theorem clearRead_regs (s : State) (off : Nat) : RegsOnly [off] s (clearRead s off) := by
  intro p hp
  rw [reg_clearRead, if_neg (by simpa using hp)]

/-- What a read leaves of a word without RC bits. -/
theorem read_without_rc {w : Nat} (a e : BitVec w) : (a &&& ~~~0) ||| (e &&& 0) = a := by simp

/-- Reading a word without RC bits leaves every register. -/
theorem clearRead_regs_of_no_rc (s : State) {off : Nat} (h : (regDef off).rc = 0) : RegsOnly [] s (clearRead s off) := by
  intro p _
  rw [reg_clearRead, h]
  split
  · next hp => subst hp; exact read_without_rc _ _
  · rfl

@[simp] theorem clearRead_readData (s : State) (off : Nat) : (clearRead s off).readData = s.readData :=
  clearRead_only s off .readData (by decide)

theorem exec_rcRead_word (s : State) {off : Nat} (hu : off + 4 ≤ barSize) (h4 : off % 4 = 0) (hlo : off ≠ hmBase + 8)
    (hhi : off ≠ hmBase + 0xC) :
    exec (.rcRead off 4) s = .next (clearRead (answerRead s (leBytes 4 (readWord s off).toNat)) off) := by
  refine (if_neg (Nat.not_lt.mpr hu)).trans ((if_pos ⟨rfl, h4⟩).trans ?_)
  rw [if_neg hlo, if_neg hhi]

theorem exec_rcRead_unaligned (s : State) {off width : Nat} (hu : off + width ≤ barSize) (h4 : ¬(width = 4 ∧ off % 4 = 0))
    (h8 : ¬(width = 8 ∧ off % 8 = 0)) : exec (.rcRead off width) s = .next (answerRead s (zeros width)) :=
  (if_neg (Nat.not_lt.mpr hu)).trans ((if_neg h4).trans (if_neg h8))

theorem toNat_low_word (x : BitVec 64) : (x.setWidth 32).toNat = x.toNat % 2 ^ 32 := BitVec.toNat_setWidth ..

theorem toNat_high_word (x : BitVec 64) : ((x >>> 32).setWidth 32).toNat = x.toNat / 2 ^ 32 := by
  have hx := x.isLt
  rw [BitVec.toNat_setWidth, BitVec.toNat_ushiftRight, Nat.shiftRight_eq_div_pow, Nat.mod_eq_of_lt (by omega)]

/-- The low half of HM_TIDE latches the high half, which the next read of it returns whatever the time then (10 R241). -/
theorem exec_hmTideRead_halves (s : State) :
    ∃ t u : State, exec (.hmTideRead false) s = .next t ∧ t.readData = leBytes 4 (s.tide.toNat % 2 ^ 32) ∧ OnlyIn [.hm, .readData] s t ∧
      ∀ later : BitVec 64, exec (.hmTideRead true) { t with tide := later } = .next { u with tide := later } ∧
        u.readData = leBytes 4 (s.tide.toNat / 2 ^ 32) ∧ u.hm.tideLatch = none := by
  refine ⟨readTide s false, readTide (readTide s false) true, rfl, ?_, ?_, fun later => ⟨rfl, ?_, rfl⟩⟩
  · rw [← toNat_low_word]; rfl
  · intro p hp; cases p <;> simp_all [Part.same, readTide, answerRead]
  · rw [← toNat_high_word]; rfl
*****
Exercise instructions: Could you repeat exactly the lines in the listing above from the one with "clearRead_only s off .readData (by decide)" down to the one with "rw [if_neg hlo, if_neg hhi]"? Include both of those lines.

Answer to the problem:
  clearRead_only s off .readData (by decide)

theorem exec_rcRead_word (s : State) {off : Nat} (hu : off + 4 ≤ barSize) (h4 : off % 4 = 0) (hlo : off ≠ hmBase + 8)
    (hhi : off ≠ hmBase + 0xC) :
    exec (.rcRead off 4) s = .next (clearRead (answerRead s (leBytes 4 (readWord s off).toNat)) off) := by
  refine (if_neg (Nat.not_lt.mpr hu)).trans ((if_pos ⟨rfl, h4⟩).trans ?_)
  rw [if_neg hlo, if_neg hhi]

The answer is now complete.